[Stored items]
______________________________
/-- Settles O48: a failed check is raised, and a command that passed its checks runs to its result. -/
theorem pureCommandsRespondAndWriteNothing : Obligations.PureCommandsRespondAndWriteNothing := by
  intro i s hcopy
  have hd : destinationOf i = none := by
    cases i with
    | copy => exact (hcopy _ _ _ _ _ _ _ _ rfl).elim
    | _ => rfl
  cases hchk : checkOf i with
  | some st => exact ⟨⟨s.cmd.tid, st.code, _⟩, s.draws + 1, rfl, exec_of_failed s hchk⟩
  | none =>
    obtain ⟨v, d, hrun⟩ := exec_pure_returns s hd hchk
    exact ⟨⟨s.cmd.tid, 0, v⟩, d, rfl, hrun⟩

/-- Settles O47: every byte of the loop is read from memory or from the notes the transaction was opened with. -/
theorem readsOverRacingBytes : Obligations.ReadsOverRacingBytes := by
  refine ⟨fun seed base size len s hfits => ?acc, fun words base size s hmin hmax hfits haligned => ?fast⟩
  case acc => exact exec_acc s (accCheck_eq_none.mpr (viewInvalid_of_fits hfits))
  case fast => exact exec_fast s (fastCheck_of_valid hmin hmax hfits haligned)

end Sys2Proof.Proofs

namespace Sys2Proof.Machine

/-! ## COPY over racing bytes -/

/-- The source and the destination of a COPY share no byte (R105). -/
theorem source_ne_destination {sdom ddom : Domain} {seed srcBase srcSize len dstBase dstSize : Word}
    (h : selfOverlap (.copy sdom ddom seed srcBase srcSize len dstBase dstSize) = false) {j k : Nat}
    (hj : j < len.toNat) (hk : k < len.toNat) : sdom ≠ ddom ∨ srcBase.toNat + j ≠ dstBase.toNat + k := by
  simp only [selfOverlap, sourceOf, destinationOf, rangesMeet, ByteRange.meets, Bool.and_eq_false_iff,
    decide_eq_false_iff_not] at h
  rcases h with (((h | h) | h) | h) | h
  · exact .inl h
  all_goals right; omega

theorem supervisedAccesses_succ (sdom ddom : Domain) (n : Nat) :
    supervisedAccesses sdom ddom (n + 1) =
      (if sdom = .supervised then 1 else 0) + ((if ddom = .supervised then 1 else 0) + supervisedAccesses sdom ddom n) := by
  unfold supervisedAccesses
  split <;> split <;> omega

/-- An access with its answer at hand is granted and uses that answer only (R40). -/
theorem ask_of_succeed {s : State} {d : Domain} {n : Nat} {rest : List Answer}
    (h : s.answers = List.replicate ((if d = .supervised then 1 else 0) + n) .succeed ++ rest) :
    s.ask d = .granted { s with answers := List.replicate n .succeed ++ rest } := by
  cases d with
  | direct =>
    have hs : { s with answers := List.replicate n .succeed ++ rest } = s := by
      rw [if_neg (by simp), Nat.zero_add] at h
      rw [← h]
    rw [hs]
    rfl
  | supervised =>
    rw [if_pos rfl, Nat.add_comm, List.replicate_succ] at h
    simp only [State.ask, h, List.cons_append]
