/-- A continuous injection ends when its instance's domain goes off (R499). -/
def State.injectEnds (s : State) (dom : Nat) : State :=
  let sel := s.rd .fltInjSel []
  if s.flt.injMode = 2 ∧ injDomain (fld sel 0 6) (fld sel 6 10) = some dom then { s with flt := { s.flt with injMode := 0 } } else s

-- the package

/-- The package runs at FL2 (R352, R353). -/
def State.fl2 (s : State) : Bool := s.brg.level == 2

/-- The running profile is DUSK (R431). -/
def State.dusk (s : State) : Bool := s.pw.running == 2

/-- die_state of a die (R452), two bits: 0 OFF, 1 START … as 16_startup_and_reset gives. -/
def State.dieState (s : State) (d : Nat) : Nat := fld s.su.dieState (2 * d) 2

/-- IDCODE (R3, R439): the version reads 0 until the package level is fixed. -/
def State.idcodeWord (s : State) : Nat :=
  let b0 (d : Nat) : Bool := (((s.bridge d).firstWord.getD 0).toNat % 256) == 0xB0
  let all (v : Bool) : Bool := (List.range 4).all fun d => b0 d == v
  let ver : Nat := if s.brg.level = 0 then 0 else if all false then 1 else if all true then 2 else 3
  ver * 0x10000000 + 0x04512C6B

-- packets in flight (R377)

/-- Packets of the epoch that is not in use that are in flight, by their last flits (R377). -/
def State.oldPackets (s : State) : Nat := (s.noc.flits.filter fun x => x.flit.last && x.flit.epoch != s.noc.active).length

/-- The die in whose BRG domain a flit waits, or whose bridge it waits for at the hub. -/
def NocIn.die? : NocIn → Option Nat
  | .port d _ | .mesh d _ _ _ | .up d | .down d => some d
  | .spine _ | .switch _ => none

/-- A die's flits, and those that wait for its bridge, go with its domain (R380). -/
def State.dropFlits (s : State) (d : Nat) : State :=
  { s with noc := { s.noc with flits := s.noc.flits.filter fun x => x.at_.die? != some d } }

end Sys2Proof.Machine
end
______________________________
_EXERCISE DETAILS_
Report every line of the data above that contains the string "dstSize" by copying it in full.

_THE ANSWER_
theorem source_ne_destination {sdom ddom : Domain} {seed srcBase srcSize len dstBase dstSize : Word}
    (h : selfOverlap (.copy sdom ddom seed srcBase srcSize len dstBase dstSize) = false) {j k : Nat}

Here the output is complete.